[63] to demonstrate the duality between weak producibility and the existence of certain extreme semipositive conservation relations (ESCRs) in a media. ESCRs were defined as the simplest semi-positive linear combinations of species concentrations that were invariant
to all metabolic flux configurations. A biochemical species was called producible Inhibitors,research,lifescience,medical in a constraints-based metabolic model if a feasible steady-state flux configuration existed that sustained its nonzero concentration during growth. Weak nutrient sets are analogous to MCSs in a metabolic network in that a MCS C for an objective reaction j is a set of reactions whose elimination renders flux through j infeasible at steady state so, Inhibitors,research,lifescience,medical a necessary and sufficient condition for C to be a cut set for j is that C is a hitting set for all j-containing elementary modes. Similarly, U is a weak nutrient set for species or metabolite i if and only if U is a hitting set for all of the i-containing ESCRs. The ‘weak nutrient sets’ algorithm identified
all minimal nutrient media that left an arbitrary metabolite weakly producible with respect to Inhibitors,research,lifescience,medical a given metabolic network. Details of the concept and its application can be seen in [63]. 5.4. Flux Balance Analysis Flux balance analysis (FBA) [49,64,65] shares a common underlying mathematical find more framework with MCSs and EMs except that, while EMs identify all possible and feasible non-decomposable metabolic routes for a given network at steady state, FBA derives a feasible set of steady-state fluxes optimizing a stated cellular objective e.g, optimizing the biomass production per substrate uptake.

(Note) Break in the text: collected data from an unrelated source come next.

-- ==== Sys2Proof/Laws/Compress.lean ====
section
/-! SUPPORT. What a step and COMPRESS can do: the step an index selects is R97 over the tables, and COMPRESS always ends in a
next state that differs in A to D (the reference's value) and has no working registers. -/

namespace Sys2Proof.Machine

@[simp] theorem andThen_next (s : State) (f : State → Result) : andThen (.next s) f = f s := rfl

/-- Inversion: a sequence answers next only through next. -/
theorem andThen_eq_next {r : Result} {f : State → Result} {t : State} (h : andThen r f = .next t) :
    ∃ s, r = .next s ∧ f s = .next t := by
  cases r with
  | next s => exact ⟨s, rfl, h⟩
  | fault e => cases h
  | refused e => cases h

/-- What a step does, by its own constants. -/
theorem stepOp_next (f : Word → Word → Word → Word) (k r : Nat) (T : Word) {s : State} {w : Work} (h : s.work = some w) :
    stepOp f k r T s = .next (s.setWork (some (w.mix f (s.msgWord k) r T))) := by
  simp only [stepOp, h]

/-- Outside a COMPRESS no step has its registers. -/
theorem stepOp_refused (f : Word → Word → Word → Word) (k r : Nat) (T : Word) {s : State} (h : s.work = none) :
    stepOp f k r T s = .refused .stepOutsideCompress := by
  simp only [stepOp, h]

/-- The meaning an index selects is the shared step at that index's table entries. -/
theorem stepMeaning_eq_stepOp (i : BitVec 6) :
    stepMeaning i = stepOp (refFun i.toNat) (tableK i.toNat) (tableS i.toNat) (tableT i.toNat) := by
  obtain ⟨n⟩ := i
  change Fin 64 at n
  fin_cases n <;> rfl

theorem tableK_lt (i : Nat) : tableK i < 16 := by
  unfold tableK
  split <;> exact Nat.mod_lt _ (by omega)

/-- A message word read from the state is the same word of the block's bytes. -/
theorem State.msgWord_eq_refWord (s : State) {k : Nat} (hk : k < 16) : s.msgWord k = refWord s.block k := by
  have h : ∀ j, j < 64 → s.block.getD j 0 = s.byteAt j := by
    intro j hj
    simp [State.block, List.getD_eq_getElem?_getD, hj]
  simp only [State.msgWord, refWord]
  rw [h _ (by omega), h _ (by omega), h _ (by omega), h _ (by omega)]

@[simp] theorem State.block_setWork (w : Option Work) (s : State) : (s.setWork w).block = s.block := rfl

@[simp] theorem State.msgWord_setWork (w : Option Work) (s : State) (k : Nat) : (s.setWork w).msgWord k = s.msgWord k := rfl

/-- The working registers as a chaining value. -/
def Work.chain (w : Work) : Chain := ⟨w.a, w.b, w.c, w.d⟩

theorem Work.chain_mix (s : State) (w : Work) (i : Nat) :
    (w.mix (refFun i) (s.msgWord (tableK i)) (tableS i) (tableT i)).chain = refStep s.block i w.chain := by
  simp only [Work.mix, Work.chain, refStep, refSum, s.msgWord_eq_refWord (tableK_lt i)]

/-- The add-back at the end of the loop. -/
def State.addBack (w : Chain) (s : State) : State :=
  (s.setChain (s.A + w.a) (s.B + w.b) (s.C + w.c) (s.D + w.d)).setWork none

/-- The working registers after a turn that is not the last. -/
def Work.turn (s : State) (w : Work) : Work :=
  { w.mix (refFun w.i.toNat) (s.msgWord (tableK w.i.toNat)) (tableS w.i.toNat) (tableT w.i.toNat) with i := w.i + 1 }

theorem Work.chain_turn (s : State) (w : Work) : (w.turn s).chain = refStep s.block w.i.toNat w.chain :=
  Work.chain_mix s w w.i.toNat

/-- A turn of the loop before the last. -/
theorem compressTurn_next (s : State) (w : Work) (h : w.i ≠ 63) :
    compressTurn (s.setWork (some w)) = .next (s.setWork (some (w.turn s))) := by
  have hmi : (w.mix (refFun w.i.toNat) (s.msgWord (tableK w.i.toNat)) (tableS w.i.toNat) (tableT w.i.toNat)).i ≠ 63 := h
  simp only [compressTurn, State.setWork_work, stepMeaning_eq_stepOp, stepOp_next _ _ _ _ (State.setWork_work (some w) s),
    andThen_next, afterStep, State.msgWord_setWork, if_neg hmi]
  rfl

/-- The last turn adds the working registers back and ends. -/
theorem compressTurn_last (s : State) (w : Work) (h : w.i = 63) :
    compressTurn (s.setWork (some w)) = .next (s.addBack (refStep s.block 63 w.chain)) := by
  have hi : w.i.toNat = 63 := by rw [h]; rfl
  have hmi : (w.mix (refFun 63) (s.msgWord (tableK 63)) (tableS 63) (tableT 63)).i = 63 := h
  simp only [compressTurn, State.setWork_work, stepMeaning_eq_stepOp, stepOp_next _ _ _ _ (State.setWork_work (some w) s),
    andThen_next, afterStep, State.msgWord_setWork, hi, if_pos hmi, ← Work.chain_mix]
  rfl

/-- The turns from index 63 - n on are the reference's last n + 1 steps and the add-back. -/
theorem compressTurns_next (n : Nat) (hn : n < 64) (s : State) (w : Work) (hi : w.i.toNat = 63 - n) :
    compressTurns (n + 1) (s.setWork (some w)) = .next (s.addBack (refSteps s.block (63 - n) (n + 1) w.chain)) := by
  induction n generalizing w with
  | zero =>
    have h63 : w.i = 63 := BitVec.eq_of_toNat_eq (by simpa using hi)
    simp only [compressTurns, compressTurn_last s w h63, andThen_next, refSteps, Nat.sub_zero]
  | succ n ih =>
    have h63 : w.i ≠ 63 := by
      intro h
      have h' : w.i.toNat = 63 := by rw [h]; rfl
      omega
    have hi' : (w.turn s).i.toNat = 63 - n := by
      have h1 : (w.turn s).i.toNat = (w.i.toNat + 1) % 64 := BitVec.toNat_add w.i 1
      omega
    have hidx : 63 - (n + 1) + 1 = 63 - n := by omega
    rw [compressTurns, compressTurn_next s w h63, andThen_next, ih (by omega) _ hi', Work.chain_turn, hi,
      refSteps.eq_def s.block (63 - (n + 1)) (n + 1 + 1)]
    simp only [hidx]

/-- COMPRESS (R98): always a next state; A to D are the reference's value of the block in BUF, the working registers are
gone, and nothing else changes. -/
theorem compress_next (s : State) :
    compress s = .next ((s.setChain (refCompress s.chain s.block).a (refCompress s.chain s.block).b
      (refCompress s.chain s.block).c (refCompress s.chain s.block).d).setWork none) := by
  have h := compressTurns_next 63 (by omega) s ⟨s.A, s.B, s.C, s.D, 0⟩ rfl
  simp only [compress, State.beginCompress]
  rw [h]
  rfl

end Sys2Proof.Machine
end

EM analysis establishes a link Inhibitors,research,lifescience,medical between structural analysis and metabolic flux analysis (MFA) where thermodynamically and stoichiometrically feasible stationary flux distributions for a network can Inhibitors,research,lifescience,medical be obtained from the linear combinations of the EMs. Calculating EMs and MCSs for larger networks can lead to problems with combinatorial explosion. However, because they are unique for a given network structure, they provide the full range of potential functionalities of the metabolic system and are therefore useful for investigating all physiological states that are meaningful for the cell in the long term. FBA, on the other hand, is more efficient, providing good predictions of mutant phenotypes and using linear programming to obtain a single (not necessarily unique) Cytidine deaminase solution to an optimization problem. However, because it focuses on a specific behavior, FBA cannot cope with cellular regulation without additional constraints; it fails whenever network flexibility has to be taken into account, e.g., in the analysis of pathway redundancy or in quantitative prediction of gene expression [42]. We conclude that MCSs and EMs offer a convenient way of interpreting metabolic functions while FBA can be used to explore the relationship between the metabolic genotype and phenotype of organisms.